/-- A write that VIS has made visible, `d` under `m` (R294, R296): a Plumb core's to a persistent region ends with CMP once
the persistent write buffer has accepted it; any other is written under R232 and done. -/
def Part.visWrite (p : Part) (k : Nat) (t : Trk) : Part :=
  let q := t.req
  let (d, m, ps) := withOwner t.data q.data q.mask q.pois
  if q.pers ∧ q.plb then
    match p.persist k q.line d m ps with
    | (some s, _) => (s.answer k .cmp q Line.zero 0).trkDel k q.line
    | (none, s) => ((s.sliceMerge k q.line d m ps).mpwtSend k q d m ps).trkPut k { t with vis := false, memw := true }
  else (p.naPut k q.line d m ps (!q.fromThread)).trkDel k q.line

/-- The grant is out and every answer is in: the transaction ends with CACK (R291), which may have come already, and with the copy of
memory's line if one was asked for (R302). -/
def Part.awaitCack (p : Part) (k : Nat) (t : Trk) : Part :=
  if t.cacked ∧ ¬ t.fill then p.trkDel k t.req.line else p.trkPut k { t with step := 2, cack := !t.cacked }

/-- An AMOF at its home: answered, or waiting for memory's line (R297, R300). -/
def Part.amofServe (p : Part) (k : Nat) (t : Trk) (own : Option Line) : Part :=
  match p.amofRun k t.req own t.others with
  | (r, true) => r.trkDel k t.req.line
  | (r, false) => r.trkPut k { t with step := 2, memw := true }

/-- Everything the transaction waited for has come: send the final grant, or finish (R289). -/
def Part.homeFinal (p : Part) (k : Nat) (t : Trk) : Part :=
  let q := t.req
  let line := q.line
  -- the line goes to the requester as grant `g`, with the directory entry `e` if an L2 gets it
  let give (g : Nat) (e : DirEnt) : Part :=
    match p.sendData k q g t.others with
    | (r, .line mem fill) => (r.dirPut k line e).awaitCack k { t with memw := mem, fill := fill }
    | (r, .error) => r.awaitCack k t
  -- ownership without data
  let own (r : Part) : Part := ((r.dirPut k line (ownedBy q.src)).send { r.answerMsg k .gnt q Line.zero 0 with bc := t.others }).awaitCack k t
  let prepared (r : Part) : Part := (r.send { r.answerMsg k .gnt q Line.zero 0 with hint := true }).trkPut k { t with step := 2, vis := true }
  match q.opc with
  | .rds =>
    match p.dirGet k line with
    | none => if p.rgOn F.COH_CFG_EGRANT k then give 1 ⟨.e, q.src.ocode, .loc, []⟩ else give 0 ⟨.s, 0, .loc, [q.src.tcode]⟩
    | some e => if t.step = 0 then give 0 (p.addSharer e q.src.tcode) else p.awaitCack k t
  | .rdo => if t.step = 1 then (p.dirPut k line (ownedBy q.src)).awaitCack k t else give 2 (ownedBy q.src)
  | .upg => own p
  | .own => own ((p.abufOut k line).sliceDrop k line)
  | .rdna => (if t.step = 0 then (p.sendData k q 3 false).1 else p).trkDel k line
  | .wrna => prepared (p.dirDel k line)
  | .wrnap => prepared (p.dirDel k line)
  | .pwt =>
    let (d, m, ps) := withOwner t.data q.data q.mask q.pois
    match (p.dirDel k line).pwtServe k q d m ps with
    | (r, true) => r.trkDel k line
    | (r, false) => r.trkPut k { t with step := 2, memw := true }
  | .amof => (p.dirDel k line).amofServe k t t.data
  | .cmoii => (p.answer k .cmp q Line.zero 0).trkDel k line
  | .snpbi =>
    -- a back-invalidation ends: modified data is written as an eviction's is, and the entry is free (R286)
    ((match t.data with | some l => p.homeWriteBack k line 7 l | none => p).dirDel k line).trkDel k line
  | .cmoi => ((((p.abufOut k line).sliceDrop k line).dirDel k line).answer k .cmp q Line.zero 0).trkDel k line
  | _ =>
    -- CMOC and CMOF: the newest modified copy goes to memory
    let p := p.abufOut k line
    let p := if q.opc = .cmof then p.dirDel k line else p
    let newest := p.newestOf k line t.data
    match (match newest with | some l => p.writeHome k line l | none => (some p, p)) with
    | (some r, _) => r.cmoDone k t newest 0
    | (none, r) =>
      -- the persistent write buffer, or the device of a CXL range, answers later
      let l := newest.getD Line.zero
      (r.mpwtSend k q l.data (BitVec.allOnes 64) l.pois).trkPut k { t with step := 2, memw := true, data := newest }

/-- Go on with a transaction once nothing is awaited: an owner that is asked after the sharers (R289 O
column), else the end. -/
def Part.homeNext (p : Part) (k : Nat) (t : Trk) : Part :=
  if ¬ t.ans.isEmpty ∨ t.step = 2 then p.trkPut k t
  else
    match t.req.opc, p.dirGet k t.req.line with
    | .rdo, some d =>
      if t.step = 0 ∧ d.st = .o then
        (p.snoop k .snpo t.req d.ownerTile false).trkPut k { t with step := 1, ans := [d.ownerTile] }
      else p.homeFinal k t
    | _, _ => p.homeFinal k t

/-- The snoops with which a transaction begins (R289): code and tile of each. `me` is the home's socket. -/
def startSnoops (me : Nat) (q : Msg) (d : DirEnt) : List (Opc × Nat) :=
  let all := (d.snoopTiles me).map (fun t => (Opc.snpi, t))
  let owner (o : Opc) : List (Opc × Nat) := if d.st = .s then [] else [(o, d.ownerTile)]
  -- sharers apart from the owner's tile, which has a snoop of its own; a broadcast reaches every tile
  let sharers : List (Opc × Nat) :=
    if d.fmt = .bcast ∨ d.st = .s then all else (d.sharers.filter (· ≠ d.ownerTile)).map (fun t => (Opc.snpi, t))
  match q.opc with
  | .rds => owner .snps
  | .rdo => if d.st = .s then all else if d.st = .o then d.sharers.map (fun t => (Opc.snpi, t)) else owner .snpo
  | .upg => all
  | .own => all
  | .rdna => owner .snpna
  | .wrna => all
  | .cmoi => all
  | .cmoc => owner .snpc
  | .cmoii => []
  | _ => owner .snpf ++ sharers

/-- Every core tile that an instruction invalidate reaches: of this socket, and tile D of each other
enumerated one (R285, R289). -/
def Part.allTiles (p : Part) : List Nat :=
  (List.range nSlices).map (fun o => p.sktId * 256 + coreTile o)
    ++ ((List.range p.sktCnt).filter (· ≠ p.sktId)).map (fun s => s * 256 + tileD)

/-- An L2 other than the requester's holds the line (R299). -/
def Part.heldElsewhere (p : Part) (q : Msg) (d : DirEnt) : Bool :=
  d.tiles.any (· ≠ q.src.tcode) || (decide (d.st ≠ .s) && decide (d.owner ≠ q.src.ocode))
    || (q.src.isThread p.sktId && (p.copyGet (q.src.coreNo ^^^ 1) q.line).isSome)

/-- A message that no transaction awaits is sunk and counted (R308). -/
def Part.homeLate (p : Part) (k : Nat) : Part :=
  (p.count F.COH_LATE_COUNT F.COH_STAT_OVF k).setRg F.COH_STAT_LATE 1 k

/-- The entry lists the agent's L2 as a holder. -/
def DirEnt.lists (d : DirEnt) (a : Agent) : Bool := d.sharers.contains a.tcode || (decide (d.st ≠ .s) && decide (d.owner = a.ocode))

/-- Remove a holder by its owner code from an entry; its tile stays a sharer while the tile's other L2 holds the line. -/
def Part.dirLeave (p : Part) (k line : Nat) (a : Agent) : Part :=
  match p.dirGet k line with
  | none => p
  | some d =>
    let still := decide (a.skt = p.sktId) && ((p.l2Get a.coreNo line).isSome || (p.copyGet (a.coreNo ^^^ 1) line).isSome)
    let sh := if still then d.sharers else d.sharers.filter (· ≠ a.tcode)
    if d.st ≠ .s ∧ d.owner = a.ocode then
      (if d.st = .o ∧ ¬ sh.isEmpty then p.dirPut k line { d with st := .s, owner := 0, sharers := sh } else p.dirDel k line)
    else if d.st = .s ∧ sh.isEmpty then p.dirDel k line
    else p.dirPut k line { d with sharers := sh }

/-- The home has taken a write-back or a notice of a core of this socket: its buffer is free (R292). -/
def Part.wbTaken (p : Part) (a : Agent) (line : Nat) : Part :=
  if a.isThread p.sktId then p.modCore a.coreNo (fun s => { s with wbuf := s.wbuf.del line, wbout := s.wbout.erase line }) else p

/-- WBM is served (R290): the listed owner's line is written, any other's is discarded and counted; CMP. -/
def Part.wbmServe (p : Part) (k : Nat) (q : Msg) : Part :=
  let owner : Bool := match p.dirGet k q.line with | some d => decide (d.st ≠ .s) && decide (d.owner = q.src.ocode) | none => false
  let p := if owner then (p.homeWriteBack k q.line q.partNo ⟨q.data, q.pois⟩).dirLeave k q.line q.src else p.homeLate k
  p.send { p.answerMsg k .cmp q Line.zero 0 with hint := true }

/-- WBC is served (R229, R290). -/
def Part.wbcServe (p : Part) (k : Nat) (q : Msg) : Part :=
  let listed : Bool := match p.dirGet k q.line with | some d => d.lists q.src | none => false
  let p := p.wbTaken q.src q.line
  if ¬ listed then p
  else
    let p := p.dirLeave k q.line q.src
    if q.mask ≠ 0 ∧ p.rgOn F.LLC_CFG_CLEANVICT k ∧ ((p.sliceOf k).llc.find? q.line).isNone then
      p.sliceAlloc k q.line q.partNo ⟨q.data, q.pois⟩ false
    else p

/-- Begin a transaction accepted at `time` under HOME_TMO `tmo` (R289 to R291, R306). -/
def Part.homeBegin (p : Part) (k : Nat) (q0 : Msg) (time tmo : Nat) : Part :=
  if q0.opc = .wbm then p.wbmServe k q0
  else if q0.opc = .wbc then p.wbcServe k q0
  else
  -- an UPG from an L2 that the entry no longer lists, or that has lost its copy, is served as an RDO (R291)
  let listed : Bool := match p.dirGet k q0.line with
    | some d => d.lists q0.src && !(q0.src.isThread p.sktId && (p.copyGet q0.src.coreNo q0.line).isNone)
    | none => false
  let q := if q0.opc = .upg ∧ ¬ listed then { q0 with opc := .rdo } else q0
  let (p, room) := if (p.dirGet k q.line).isNone ∧ (q.opc = .rds ∨ q.opc = .rdo ∨ q.opc = .own) then p.dirRoom k q.line
    else (p, true)
  let ent := p.dirGet k q.line
  let t : Trk := { req := q, active := room, ans := [], cack := false, cacked := false,
                   others := (match ent with | some d => p.heldElsewhere q d | none => false),
                   vis := false, memw := false, fill := false, data := none, step := 0, time := time, tmo := tmo }
  if ¬ room then
    -- it waits as though its own line were busy (R286)
    p.modSlice k (fun s => { s with trk := t :: s.trk })
  else
  let sn := if q.opc = .cmoii then p.allTiles.map (fun t => (Opc.snpii, t))
    else match ent with
      | some d => startSnoops p.sktId q d
      | none => []
  let bc := match ent with | some d => decide (d.fmt = .bcast) | none => false
  let t : Trk := { t with ans := sn.map (·.2),
                          step := if sn.any (fun x => x.1 = .snps ∨ x.1 = .snpo ∨ x.1 = .snpna) then 1 else 0 }
  let p := p.modSlice k (fun s => { s with trk := s.trk ++ [t] })
  let p := sn.foldl (fun r x => r.snoop k x.1 q x.2 ((bc && decide (x.1 = .snpi)) || decide (q.opc = .cmoii))) p
  p.homeNext k t

/-- The home of a line here, if it is in this socket. -/
def Part.homeHere (p : Part) (line : Nat) : Option Nat :=
  if p.homeSkt line = some p.sktId then some (p.homeOf line) else none

/-- A message that cannot be taken yet stays with the agents of its tile (R256, R282): one that was in flight keeps its
place. -/
def Part.stays (p : Part) (q : Msg) (r : Part) : Part := if p.net.length = r.net.length then r.sendHere q else p

/-- A coherent request arrives at its home (R282): it begins, joins the wait list of a busy line, or stays
in flight while every tracker is used. -/
def Part.homeRequest (m : Msg) (p : Part) : Part :=
  let (q, r) := p.arrive m
  match r.homeHere q.line with
  | none =>
    -- another socket's home: the request leaves; an unassigned line is answered with poison (R19)
    if (r.homeSkt q.line).isNone then
      r.send (Msg.withStat { Msg.blank with opc := .dna, src := ⟨r.sktId, q.dst.tile, 4⟩, dst := q.src, txid := q.txid,
                                            addr := q.line * 64, pois := 0xF } 3)
    else r
  | some k =>
    match if r.trkUsed k ≥ 64 then none else r.homeTurn k 0 with
    | none => p.stays q r
    | some r =>
      let r := r.homeEvent k 1 q.vmid
      if (r.sliceOf k).trk.any (fun t => t.req.line = q.line) then
        let w : Trk := { req := q, active := false, ans := [], cack := false, cacked := false, others := false, vis := false,
                         memw := false, fill := false, data := none, step := 0, time := r.time, tmo := r.homeTmo k }
        (r.modSlice k (fun s => { s with trk := s.trk ++ [w] })).homeEvent k 6 q.vmid
      else r.homeBegin k q r.time (r.homeTmo k)

/-- The oldest waiting request of a line that is not busy starts (R282). -/
def Part.waitListStart (k line : Nat) (p : Part) : Part :=
  if p.lineBusy k line then p
  else
    match (p.sliceOf k).trk.find? (fun t => decide (t.req.line = line)) with
    | none => p
    | some t =>
      match p.homeTurn k 2 with
      | none => p
      | some r => (r.modSlice k (fun s => { s with trk := s.trk.erase t })).homeBegin k t.req t.time t.tmo

/-! ### Evictions and write-throughs (R290) -/

/-- WBM arrives: it waits for a busy line as every request does (R282). -/
def Part.wbm (m : Msg) (p : Part) : Part := p.homeRequest m
/-- WBC arrives. -/
def Part.wbc (m : Msg) (p : Part) : Part := p.homeRequest m

/-- PWT arrives (R225, R290). One of a cacheable line is served at once, whatever the line is busy with: a snoop of that
line may wait for its PACK (R292; DEDUCED, notes/assumptions/83.md). One of write-combining or device stores first removes
the cached copies, as a WRNAP does. -/
def Part.pwtArrive (m : Msg) (p : Part) : Part :=
  let (q, r) := p.arrive m
  match r.homeHere q.line with
  | none => r
  | some k =>
    if q.bc then p.homeRequest m
    else match r.homeTurn k 0 with
      | none => p.stays q r
      | some r => (r.pwtServe k q q.data q.mask q.pois).1

/-! ### Snoops at a core tile -/

/-- The line held by an L2 of a tile or its write-back buffers, strongest first: core and copy (R285, R292). -/
def Part.tileCopy (p : Part) (tile line : Nat) : Option (Nat × L2Line) :=
  match coreOrd tile with
  | none => none
  | some o =>
    match p.copyGet (2 * o) line, p.copyGet (2 * o + 1) line with
    | some a, some b => if b.st = .m ∨ b.st = .o ∨ b.st = .e then some (2 * o + 1, b) else some (2 * o, a)
    | some a, none => some (2 * o, a)
    | none, some b => some (2 * o + 1, b)
    | none, none => none
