/-- The block's own check of a write of word `w`: the fields that it reaches and the state after the check. -/
def Part.blockCheck (p : Part) (m : Master) (pg : Pg) (w v : Nat) (l : List At) : Part × List At :=
  match l with
  | [] => (p, [])
  | a :: _ =>
    match a.f.blk with
    | .perf =>
      if m.vm = 0 then (p, l)
      else match p.guestPerf m.vm l w with
        | some r => (p, r)
        | none => (p.denied m pg w false, [])
    | .gperf => if m.vm = 0 then (p, l) else (p.denied m pg w false, [])
    | .ven =>
      let i := a.u
      (match p.venReach m.vm i w l with
       | none => ((p.denied m pg w false).venEvtM i F.VEN_MEVT_DENY, [])
       | some r =>
         -- ranges are locked outside FREE (R462), a full mailbox keeps its message (R476), a pool can refuse (R464)
         if p.rangeLocked i (4 * w) then (p.setRg F.VEN_MSTAT_REJ 1 i, [])
         else if p.poolRefuses i (4 * w) v then (p.setRg F.VEN_MSTAT_POOLREJ 1 i, [])
         else if r.any (fun x => x.f = F.VEN_MBOUT_DATA) ∧ p.rgOn F.VEN_MBCTL_OUTFULL i then (p.setRg F.VEN_MBCTL_OUTOVR 1 i, [])
         else if r.any (fun x => x.f = F.VEN_MBIN_DATA) ∧ p.rgOn F.VEN_MBCTL_INFULL i then (p.setRg F.VEN_MBCTL_INOVR 1 i, [])
         else (p, r))
    | _ => (p, l)

/-! ### Access codes (step 4 of R543) -/

/-- Fields whose write is carried out by the register's action, not by storing it. -/
def actionOnly (f : Fld) : Bool :=
  [F.ICDB_DATA, F.EP_HINT_VEC, F.EP_HDB_VEC, F.VAR_CTL_ARM, F.CLK_ALLCORE_FMAX, F.CLK_ALLCORE_FMIN].contains f

/-- A field takes a written value by its access code. The buffered PERF_GCTL.RUN waits for the tick (R560). -/
def Part.putFld (p : Part) (m : Master) (a : At) (v : Nat) : Part :=
  let x := v / 2 ^ a.f.lo % 2 ^ a.f.width
  let old := p.rg a.f a.u a.i
  if actionOnly a.f then p
  else
    match a.f.acc with
    | .ro => p
    | .rw =>
      if a.f = F.PERF_GCTL_RUN then { p with held := p.held.put (a.f.key a.u a.i) x }
      else p.setRg a.f x a.u a.i
    | .rwb => { p with held := p.held.put (a.f.key a.u a.i) x }
    | .w1c =>
      let y := if a.f = F.PERF_OVF_OVF ∧ m.vm ≠ 0 then x &&& p.guestOvf a.u m.vm else x
      p.setRg a.f (old - (old &&& y)) a.u a.i
    | .w1s => if (a.f = F.PWR_TCTL_RST ∨ a.f = F.MC_ILVCTL_COMMIT) ∧ x ≠ 0 then p.setRg a.f 1 a.u a.i else p

/-! ### What a register sets in motion -/

/-- CORE_BTBCTL (R170): a new secret from Easel's random source, and the level's entries of the buffer and of both stacks are
invalid. -/
def Part.reseed (p : Part) (c : Nat) (l : Level) : Part :=
  p.used.used.modCore c (fun s =>
    let t := { s with btb := s.btb.filter (fun e => e.level ≠ l), ras0 := s.ras0.filter (fun e => e.level ≠ l),
                      ras1 := s.ras1.filter (fun e => e.level ≠ l) }
    if l = .f then { t with secretF := p.drawn } else { t with secretH := p.drawn })
def Part.btbFlush (p : Part) (c : Nat) : Part := p.modCore c (fun s => { s with btb := [], ras0 := [], ras1 := [] })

-- -- --

(AIM OF THE EXERCISE) Beginning with the line containing "a.u a.i else p" in the material above, copy every line exactly until you have copied the line containing "def Part.reseed (p".

(WRITTEN SOLUTION)
    | .w1s => if (a.f = F.PWR_TCTL_RST ∨ a.f = F.MC_ILVCTL_COMMIT) ∧ x ≠ 0 then p.setRg a.f 1 a.u a.i else p

/-! ### What a register sets in motion -/

/-- CORE_BTBCTL (R170): a new secret from Easel's random source, and the level's entries of the buffer and of both stacks are
invalid. -/
def Part.reseed (p : Part) (c : Nat) (l : Level) : Part :=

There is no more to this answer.